For this listing, the lines between the one holding "theorem setCfg_nfr (f" and the one holding "theorem setCfg_inp (f", inclusive, must be set down exactly.

====== Records for the exercise

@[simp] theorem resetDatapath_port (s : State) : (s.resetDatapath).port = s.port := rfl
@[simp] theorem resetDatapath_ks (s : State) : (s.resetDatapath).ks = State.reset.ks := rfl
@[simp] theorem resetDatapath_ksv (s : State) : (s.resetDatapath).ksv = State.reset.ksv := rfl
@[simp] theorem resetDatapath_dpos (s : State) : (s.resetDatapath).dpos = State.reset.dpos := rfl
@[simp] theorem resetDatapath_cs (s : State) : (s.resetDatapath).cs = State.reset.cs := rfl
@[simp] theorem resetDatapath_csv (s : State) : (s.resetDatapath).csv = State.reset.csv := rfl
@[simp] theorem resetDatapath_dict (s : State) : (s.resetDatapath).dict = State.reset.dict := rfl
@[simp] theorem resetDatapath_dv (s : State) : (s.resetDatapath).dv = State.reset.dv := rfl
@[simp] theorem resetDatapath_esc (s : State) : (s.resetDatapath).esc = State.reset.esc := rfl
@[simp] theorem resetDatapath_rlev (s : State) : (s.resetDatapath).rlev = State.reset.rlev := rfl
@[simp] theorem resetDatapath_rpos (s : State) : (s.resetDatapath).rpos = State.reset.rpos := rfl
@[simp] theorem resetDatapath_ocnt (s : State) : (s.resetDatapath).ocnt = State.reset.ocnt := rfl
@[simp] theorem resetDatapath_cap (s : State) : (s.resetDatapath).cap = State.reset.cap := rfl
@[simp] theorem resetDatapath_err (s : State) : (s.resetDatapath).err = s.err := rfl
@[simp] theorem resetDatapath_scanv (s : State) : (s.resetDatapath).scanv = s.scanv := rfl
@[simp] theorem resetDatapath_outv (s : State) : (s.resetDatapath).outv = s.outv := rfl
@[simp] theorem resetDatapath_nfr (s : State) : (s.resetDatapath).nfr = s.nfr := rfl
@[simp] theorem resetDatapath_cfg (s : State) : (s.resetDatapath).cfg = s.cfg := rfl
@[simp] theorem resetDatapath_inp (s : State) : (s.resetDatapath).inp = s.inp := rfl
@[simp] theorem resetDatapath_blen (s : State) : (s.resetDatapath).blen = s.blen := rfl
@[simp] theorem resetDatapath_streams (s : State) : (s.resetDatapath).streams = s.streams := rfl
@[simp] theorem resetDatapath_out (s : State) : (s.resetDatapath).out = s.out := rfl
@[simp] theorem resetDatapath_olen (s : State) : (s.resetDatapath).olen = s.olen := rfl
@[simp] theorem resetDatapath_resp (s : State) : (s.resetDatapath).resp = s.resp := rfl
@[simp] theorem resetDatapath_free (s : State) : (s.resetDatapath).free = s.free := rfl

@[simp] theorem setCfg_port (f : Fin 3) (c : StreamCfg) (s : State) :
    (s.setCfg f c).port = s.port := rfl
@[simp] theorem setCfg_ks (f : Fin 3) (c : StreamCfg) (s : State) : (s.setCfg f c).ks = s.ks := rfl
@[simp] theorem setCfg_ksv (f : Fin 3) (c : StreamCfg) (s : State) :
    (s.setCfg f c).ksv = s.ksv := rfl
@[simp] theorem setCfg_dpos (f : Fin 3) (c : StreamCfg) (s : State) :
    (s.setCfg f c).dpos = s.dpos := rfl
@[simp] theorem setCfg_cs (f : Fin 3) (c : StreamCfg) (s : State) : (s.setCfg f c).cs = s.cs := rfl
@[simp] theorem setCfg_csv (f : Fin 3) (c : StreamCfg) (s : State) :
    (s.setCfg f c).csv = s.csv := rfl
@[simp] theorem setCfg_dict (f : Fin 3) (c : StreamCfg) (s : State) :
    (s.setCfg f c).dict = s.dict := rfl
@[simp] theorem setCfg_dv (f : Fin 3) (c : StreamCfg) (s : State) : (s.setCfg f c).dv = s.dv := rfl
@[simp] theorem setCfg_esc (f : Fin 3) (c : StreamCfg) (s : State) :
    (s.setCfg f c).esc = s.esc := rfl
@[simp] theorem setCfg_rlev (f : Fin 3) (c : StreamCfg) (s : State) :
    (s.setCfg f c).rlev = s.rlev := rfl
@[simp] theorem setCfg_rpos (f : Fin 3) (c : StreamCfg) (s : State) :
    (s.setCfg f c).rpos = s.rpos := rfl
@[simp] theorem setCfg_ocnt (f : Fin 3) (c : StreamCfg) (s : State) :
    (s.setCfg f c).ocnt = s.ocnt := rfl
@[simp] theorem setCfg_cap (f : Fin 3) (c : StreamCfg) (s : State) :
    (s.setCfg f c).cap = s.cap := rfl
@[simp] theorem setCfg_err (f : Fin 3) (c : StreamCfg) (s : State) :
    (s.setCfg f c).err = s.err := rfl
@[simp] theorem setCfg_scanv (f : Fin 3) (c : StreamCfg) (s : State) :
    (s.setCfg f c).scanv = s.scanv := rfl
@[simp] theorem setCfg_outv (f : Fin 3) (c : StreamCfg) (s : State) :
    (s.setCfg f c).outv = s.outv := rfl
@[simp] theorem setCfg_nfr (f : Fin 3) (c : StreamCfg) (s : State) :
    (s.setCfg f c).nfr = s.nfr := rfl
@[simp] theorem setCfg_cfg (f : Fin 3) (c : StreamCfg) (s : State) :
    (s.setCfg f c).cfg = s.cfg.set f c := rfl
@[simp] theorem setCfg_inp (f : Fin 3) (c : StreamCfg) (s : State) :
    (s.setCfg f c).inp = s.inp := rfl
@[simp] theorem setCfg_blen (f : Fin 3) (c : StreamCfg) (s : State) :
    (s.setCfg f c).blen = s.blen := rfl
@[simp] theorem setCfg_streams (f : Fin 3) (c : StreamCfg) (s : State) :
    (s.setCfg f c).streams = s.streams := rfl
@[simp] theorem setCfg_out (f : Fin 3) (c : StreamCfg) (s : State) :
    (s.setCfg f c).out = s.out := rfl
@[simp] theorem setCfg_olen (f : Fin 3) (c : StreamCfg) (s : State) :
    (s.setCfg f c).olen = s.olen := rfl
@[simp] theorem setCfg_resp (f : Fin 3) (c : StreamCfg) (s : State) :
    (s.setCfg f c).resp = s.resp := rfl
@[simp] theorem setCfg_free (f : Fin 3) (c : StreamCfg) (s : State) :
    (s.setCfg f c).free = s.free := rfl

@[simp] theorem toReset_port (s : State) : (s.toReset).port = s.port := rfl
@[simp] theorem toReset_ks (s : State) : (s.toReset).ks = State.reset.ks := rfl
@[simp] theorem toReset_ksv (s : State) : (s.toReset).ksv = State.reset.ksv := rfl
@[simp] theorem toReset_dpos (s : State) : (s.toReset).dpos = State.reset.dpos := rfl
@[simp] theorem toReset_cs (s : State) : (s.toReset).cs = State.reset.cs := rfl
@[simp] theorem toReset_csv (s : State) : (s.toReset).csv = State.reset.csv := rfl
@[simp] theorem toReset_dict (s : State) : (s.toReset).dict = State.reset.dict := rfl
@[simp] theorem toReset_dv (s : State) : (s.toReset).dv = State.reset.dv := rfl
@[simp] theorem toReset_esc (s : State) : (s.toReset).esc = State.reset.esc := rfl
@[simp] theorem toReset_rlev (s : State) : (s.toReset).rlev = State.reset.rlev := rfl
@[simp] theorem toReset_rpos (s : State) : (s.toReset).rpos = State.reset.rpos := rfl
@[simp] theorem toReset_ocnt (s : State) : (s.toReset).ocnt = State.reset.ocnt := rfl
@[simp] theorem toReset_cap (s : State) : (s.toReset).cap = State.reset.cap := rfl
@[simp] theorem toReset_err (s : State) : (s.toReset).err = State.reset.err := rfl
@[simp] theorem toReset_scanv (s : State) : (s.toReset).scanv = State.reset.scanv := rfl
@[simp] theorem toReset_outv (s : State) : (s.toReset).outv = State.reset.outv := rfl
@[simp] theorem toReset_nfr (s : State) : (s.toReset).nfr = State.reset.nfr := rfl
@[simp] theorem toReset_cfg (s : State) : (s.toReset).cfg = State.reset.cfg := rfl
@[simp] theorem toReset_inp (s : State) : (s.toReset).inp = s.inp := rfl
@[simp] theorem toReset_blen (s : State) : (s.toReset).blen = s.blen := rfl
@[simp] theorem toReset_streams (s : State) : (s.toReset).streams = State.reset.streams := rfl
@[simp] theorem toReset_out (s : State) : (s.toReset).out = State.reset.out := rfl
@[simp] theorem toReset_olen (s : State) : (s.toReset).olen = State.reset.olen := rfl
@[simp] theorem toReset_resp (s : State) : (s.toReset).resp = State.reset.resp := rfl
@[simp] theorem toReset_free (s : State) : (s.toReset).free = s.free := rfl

============

* Answer
@[simp] theorem setCfg_nfr (f : Fin 3) (c : StreamCfg) (s : State) :
    (s.setCfg f c).nfr = s.nfr := rfl
@[simp] theorem setCfg_cfg (f : Fin 3) (c : StreamCfg) (s : State) :
    (s.setCfg f c).cfg = s.cfg.set f c := rfl
@[simp] theorem setCfg_inp (f : Fin 3) (c : StreamCfg) (s : State) :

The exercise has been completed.